PROBLEM DETAILS> Within the entries that follow, show each line where the word "intro" occurs.

AVAILABLE DATA>
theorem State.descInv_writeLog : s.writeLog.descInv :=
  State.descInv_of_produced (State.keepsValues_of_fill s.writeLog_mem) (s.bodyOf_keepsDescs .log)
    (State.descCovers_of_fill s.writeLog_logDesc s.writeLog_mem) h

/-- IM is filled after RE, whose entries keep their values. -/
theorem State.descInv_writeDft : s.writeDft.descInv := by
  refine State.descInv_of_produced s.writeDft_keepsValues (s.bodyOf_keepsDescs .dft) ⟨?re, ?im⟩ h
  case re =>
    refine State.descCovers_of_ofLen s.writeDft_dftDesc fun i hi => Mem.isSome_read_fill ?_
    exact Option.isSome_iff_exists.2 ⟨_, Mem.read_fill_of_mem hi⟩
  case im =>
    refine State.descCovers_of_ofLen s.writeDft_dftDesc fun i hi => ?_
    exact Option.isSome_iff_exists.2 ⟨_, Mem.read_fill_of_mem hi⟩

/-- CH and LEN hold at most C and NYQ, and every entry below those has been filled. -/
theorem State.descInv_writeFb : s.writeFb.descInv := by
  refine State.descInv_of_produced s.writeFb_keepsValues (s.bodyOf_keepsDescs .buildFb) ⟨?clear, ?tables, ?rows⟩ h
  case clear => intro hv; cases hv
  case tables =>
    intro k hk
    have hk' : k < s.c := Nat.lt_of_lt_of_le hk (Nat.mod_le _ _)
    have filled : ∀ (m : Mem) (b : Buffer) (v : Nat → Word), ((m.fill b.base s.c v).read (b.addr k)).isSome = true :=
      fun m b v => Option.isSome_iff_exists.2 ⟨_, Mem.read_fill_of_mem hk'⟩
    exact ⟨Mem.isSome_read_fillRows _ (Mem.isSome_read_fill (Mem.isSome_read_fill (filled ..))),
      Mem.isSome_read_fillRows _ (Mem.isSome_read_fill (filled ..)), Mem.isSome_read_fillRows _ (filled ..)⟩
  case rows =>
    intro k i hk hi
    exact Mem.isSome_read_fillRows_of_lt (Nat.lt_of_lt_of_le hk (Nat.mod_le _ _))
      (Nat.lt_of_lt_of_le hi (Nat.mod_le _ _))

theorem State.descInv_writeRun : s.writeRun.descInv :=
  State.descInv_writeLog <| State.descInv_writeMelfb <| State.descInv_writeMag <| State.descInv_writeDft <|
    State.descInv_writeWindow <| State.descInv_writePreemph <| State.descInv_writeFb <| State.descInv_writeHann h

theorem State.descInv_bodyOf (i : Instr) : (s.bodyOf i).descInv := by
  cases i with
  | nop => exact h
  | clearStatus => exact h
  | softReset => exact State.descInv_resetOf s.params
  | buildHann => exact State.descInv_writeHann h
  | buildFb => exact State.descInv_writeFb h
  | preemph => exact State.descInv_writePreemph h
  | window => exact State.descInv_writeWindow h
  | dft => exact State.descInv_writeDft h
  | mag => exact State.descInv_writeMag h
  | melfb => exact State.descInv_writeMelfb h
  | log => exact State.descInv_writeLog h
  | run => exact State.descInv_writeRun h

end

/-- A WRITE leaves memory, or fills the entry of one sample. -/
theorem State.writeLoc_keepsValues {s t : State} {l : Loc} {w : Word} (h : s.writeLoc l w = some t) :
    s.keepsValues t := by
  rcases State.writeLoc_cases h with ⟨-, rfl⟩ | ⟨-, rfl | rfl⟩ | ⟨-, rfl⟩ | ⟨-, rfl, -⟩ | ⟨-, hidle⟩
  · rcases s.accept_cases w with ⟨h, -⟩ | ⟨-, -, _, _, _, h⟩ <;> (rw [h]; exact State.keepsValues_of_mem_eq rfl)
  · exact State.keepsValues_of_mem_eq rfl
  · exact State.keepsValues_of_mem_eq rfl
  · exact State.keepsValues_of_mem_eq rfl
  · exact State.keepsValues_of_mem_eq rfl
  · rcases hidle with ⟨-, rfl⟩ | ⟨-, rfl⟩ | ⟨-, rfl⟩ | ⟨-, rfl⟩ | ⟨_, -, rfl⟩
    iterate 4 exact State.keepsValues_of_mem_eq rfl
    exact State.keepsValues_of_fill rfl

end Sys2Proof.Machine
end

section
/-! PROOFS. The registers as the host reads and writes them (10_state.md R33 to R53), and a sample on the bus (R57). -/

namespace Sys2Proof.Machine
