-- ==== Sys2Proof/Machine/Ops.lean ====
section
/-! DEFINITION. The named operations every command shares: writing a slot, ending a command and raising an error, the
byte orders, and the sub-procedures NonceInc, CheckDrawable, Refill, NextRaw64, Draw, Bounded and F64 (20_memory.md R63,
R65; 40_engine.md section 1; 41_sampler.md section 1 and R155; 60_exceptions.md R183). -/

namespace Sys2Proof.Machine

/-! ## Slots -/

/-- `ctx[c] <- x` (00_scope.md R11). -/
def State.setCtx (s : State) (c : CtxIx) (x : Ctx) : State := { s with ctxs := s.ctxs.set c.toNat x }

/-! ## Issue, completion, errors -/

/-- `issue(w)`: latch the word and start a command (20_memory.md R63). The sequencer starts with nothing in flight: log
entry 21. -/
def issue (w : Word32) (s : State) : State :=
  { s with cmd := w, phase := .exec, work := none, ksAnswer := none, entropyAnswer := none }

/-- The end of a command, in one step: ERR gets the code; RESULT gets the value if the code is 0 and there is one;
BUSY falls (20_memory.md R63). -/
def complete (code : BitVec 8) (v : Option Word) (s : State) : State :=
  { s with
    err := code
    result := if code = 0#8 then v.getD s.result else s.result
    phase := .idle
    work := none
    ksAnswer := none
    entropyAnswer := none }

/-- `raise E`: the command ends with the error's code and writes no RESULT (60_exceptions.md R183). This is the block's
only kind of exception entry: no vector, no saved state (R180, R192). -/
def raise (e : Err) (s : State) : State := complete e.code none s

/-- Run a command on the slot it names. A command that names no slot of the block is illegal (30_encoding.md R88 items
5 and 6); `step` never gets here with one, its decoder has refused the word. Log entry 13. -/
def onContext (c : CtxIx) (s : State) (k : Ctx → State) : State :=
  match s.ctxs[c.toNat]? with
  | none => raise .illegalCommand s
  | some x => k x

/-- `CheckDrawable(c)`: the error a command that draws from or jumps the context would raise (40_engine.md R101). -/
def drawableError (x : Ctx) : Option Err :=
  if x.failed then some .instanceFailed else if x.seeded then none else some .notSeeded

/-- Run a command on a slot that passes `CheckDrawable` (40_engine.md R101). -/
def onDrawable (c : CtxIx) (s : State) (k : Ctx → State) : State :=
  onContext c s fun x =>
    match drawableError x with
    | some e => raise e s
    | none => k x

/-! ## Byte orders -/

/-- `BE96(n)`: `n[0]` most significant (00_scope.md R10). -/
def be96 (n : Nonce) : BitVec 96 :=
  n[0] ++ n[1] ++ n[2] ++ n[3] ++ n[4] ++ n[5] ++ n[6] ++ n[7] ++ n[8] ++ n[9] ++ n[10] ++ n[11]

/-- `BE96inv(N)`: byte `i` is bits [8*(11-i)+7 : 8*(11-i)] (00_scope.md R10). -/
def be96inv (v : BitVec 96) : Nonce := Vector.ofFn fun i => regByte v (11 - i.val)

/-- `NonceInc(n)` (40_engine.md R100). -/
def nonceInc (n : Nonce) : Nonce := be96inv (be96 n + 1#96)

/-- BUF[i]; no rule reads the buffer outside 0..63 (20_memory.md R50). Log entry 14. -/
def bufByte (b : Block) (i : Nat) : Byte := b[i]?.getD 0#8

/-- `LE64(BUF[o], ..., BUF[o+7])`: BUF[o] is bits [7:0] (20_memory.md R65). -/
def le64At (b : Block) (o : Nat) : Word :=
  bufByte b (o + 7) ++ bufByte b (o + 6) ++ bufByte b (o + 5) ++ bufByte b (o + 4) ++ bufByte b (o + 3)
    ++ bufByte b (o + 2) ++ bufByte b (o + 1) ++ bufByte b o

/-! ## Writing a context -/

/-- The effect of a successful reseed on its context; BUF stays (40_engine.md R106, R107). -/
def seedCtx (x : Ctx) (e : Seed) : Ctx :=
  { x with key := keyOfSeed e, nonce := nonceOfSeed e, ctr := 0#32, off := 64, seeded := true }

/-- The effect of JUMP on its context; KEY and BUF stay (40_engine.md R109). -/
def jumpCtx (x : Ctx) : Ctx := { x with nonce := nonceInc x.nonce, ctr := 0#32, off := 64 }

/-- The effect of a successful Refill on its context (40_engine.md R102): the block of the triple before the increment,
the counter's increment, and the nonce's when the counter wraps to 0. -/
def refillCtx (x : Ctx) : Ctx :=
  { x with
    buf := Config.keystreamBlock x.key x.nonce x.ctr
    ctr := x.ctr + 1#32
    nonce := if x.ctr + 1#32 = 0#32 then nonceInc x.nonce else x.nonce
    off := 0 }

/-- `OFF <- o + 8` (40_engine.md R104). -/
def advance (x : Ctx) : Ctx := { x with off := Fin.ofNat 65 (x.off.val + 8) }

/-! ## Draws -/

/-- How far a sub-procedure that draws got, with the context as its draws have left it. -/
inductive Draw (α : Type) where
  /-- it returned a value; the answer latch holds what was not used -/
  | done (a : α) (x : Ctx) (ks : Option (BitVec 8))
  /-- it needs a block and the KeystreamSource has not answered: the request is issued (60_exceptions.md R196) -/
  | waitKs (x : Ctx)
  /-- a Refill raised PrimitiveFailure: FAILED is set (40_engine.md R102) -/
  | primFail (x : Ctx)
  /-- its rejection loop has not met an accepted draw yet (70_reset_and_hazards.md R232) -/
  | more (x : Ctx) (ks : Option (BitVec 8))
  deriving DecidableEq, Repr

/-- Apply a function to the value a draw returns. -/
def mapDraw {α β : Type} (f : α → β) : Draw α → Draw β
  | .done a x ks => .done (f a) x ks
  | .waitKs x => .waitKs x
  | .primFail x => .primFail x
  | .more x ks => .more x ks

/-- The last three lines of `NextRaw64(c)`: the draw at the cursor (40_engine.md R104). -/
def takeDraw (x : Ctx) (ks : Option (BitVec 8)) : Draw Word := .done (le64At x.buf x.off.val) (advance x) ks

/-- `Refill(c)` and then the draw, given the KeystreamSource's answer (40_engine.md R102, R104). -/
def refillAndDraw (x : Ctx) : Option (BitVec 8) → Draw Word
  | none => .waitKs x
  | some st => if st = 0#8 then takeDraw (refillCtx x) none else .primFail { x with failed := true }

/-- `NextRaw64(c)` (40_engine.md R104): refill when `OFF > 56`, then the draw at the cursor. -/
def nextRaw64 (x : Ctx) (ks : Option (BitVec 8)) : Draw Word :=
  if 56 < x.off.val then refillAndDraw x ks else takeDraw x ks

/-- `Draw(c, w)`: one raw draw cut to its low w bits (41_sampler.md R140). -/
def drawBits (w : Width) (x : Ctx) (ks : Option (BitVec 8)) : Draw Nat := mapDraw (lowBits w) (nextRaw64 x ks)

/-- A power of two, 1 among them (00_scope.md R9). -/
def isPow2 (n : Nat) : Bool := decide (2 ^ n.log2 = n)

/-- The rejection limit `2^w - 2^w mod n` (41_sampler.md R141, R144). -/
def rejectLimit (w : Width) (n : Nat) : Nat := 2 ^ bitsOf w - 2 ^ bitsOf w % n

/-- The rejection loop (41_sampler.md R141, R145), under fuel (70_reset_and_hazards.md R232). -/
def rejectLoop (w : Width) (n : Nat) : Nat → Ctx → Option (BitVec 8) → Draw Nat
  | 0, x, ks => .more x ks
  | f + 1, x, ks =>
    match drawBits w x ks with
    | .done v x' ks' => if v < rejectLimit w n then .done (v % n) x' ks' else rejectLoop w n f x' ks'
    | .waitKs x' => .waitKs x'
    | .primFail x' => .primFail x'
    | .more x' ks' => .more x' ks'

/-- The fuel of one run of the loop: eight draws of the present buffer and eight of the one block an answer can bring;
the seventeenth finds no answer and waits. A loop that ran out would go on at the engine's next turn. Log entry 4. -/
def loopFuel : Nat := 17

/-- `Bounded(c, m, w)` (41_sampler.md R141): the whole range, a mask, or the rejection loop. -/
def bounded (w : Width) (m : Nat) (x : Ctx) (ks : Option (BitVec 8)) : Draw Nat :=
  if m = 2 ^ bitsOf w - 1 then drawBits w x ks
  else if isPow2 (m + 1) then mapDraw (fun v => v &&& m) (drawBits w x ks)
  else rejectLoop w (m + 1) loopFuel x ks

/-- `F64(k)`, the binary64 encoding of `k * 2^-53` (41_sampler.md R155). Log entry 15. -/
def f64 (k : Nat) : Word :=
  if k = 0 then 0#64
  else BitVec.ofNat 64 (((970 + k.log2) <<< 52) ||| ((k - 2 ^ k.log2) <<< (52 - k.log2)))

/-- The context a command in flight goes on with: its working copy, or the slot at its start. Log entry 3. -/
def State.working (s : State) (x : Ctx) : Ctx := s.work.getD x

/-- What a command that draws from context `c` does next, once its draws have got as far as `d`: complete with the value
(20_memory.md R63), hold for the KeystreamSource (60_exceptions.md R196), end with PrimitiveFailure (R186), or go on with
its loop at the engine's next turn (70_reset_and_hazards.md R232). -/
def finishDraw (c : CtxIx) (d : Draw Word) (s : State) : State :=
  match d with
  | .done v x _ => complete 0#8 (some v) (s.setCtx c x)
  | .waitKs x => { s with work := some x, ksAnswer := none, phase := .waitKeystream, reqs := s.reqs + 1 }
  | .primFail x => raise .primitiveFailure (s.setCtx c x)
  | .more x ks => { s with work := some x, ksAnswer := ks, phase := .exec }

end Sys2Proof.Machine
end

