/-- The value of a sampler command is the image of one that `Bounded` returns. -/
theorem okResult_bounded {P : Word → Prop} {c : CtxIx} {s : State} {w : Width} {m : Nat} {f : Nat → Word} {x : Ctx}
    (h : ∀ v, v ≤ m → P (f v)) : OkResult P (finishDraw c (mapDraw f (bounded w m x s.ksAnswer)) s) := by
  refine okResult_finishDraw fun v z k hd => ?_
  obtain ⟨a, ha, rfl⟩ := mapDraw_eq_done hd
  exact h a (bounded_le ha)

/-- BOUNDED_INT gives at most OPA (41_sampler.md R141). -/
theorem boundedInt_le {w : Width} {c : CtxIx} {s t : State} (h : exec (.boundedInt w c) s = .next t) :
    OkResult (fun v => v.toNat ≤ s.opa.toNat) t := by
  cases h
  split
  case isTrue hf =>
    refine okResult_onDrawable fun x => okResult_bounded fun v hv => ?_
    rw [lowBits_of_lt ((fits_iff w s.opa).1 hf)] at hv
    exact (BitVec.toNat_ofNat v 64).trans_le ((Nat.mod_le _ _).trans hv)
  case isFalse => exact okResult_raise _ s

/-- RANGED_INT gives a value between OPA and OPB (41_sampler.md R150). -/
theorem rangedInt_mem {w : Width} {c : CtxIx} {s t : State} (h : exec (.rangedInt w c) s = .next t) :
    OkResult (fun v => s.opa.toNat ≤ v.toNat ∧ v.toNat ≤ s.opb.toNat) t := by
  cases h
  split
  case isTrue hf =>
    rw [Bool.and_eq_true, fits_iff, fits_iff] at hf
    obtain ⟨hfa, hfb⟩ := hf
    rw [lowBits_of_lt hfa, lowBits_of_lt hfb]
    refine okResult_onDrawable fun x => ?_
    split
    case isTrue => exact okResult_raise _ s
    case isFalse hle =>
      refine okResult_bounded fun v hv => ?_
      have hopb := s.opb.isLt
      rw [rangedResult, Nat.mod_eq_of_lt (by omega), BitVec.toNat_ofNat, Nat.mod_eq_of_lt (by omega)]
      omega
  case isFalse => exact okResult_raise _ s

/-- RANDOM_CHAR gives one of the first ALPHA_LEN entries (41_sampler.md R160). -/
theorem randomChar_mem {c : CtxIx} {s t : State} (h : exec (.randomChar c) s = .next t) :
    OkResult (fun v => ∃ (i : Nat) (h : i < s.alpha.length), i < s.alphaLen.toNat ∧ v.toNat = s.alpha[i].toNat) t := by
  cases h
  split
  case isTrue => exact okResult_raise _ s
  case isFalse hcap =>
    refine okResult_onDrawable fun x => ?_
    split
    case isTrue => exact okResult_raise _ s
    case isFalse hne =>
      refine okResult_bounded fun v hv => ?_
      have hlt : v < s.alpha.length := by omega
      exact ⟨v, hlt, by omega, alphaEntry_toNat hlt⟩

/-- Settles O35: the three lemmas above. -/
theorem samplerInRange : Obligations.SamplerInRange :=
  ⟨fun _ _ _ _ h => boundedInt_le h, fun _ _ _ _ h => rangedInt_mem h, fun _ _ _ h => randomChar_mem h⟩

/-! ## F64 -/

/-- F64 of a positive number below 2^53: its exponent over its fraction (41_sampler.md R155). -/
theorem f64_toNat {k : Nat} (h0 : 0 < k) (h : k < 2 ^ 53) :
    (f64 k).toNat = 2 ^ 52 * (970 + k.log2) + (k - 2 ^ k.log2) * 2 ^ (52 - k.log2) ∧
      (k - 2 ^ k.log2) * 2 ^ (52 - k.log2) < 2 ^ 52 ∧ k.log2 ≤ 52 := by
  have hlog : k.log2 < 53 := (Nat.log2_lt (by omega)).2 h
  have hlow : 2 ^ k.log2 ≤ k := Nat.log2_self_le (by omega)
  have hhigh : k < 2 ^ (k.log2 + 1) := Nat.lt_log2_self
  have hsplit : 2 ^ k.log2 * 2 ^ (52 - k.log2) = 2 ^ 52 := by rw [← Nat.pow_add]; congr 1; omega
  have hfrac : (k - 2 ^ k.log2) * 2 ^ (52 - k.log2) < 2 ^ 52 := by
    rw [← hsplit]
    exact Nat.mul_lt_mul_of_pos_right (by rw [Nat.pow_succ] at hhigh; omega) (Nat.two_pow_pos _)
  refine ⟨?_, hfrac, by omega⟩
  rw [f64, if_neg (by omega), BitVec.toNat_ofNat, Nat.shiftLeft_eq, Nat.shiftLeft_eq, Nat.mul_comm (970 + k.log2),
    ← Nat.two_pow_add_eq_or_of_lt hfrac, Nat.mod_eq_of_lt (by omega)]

WRITTEN REPLY>
  case clear => intro hv; cases hv
    intro k hk
    intro k i hk hi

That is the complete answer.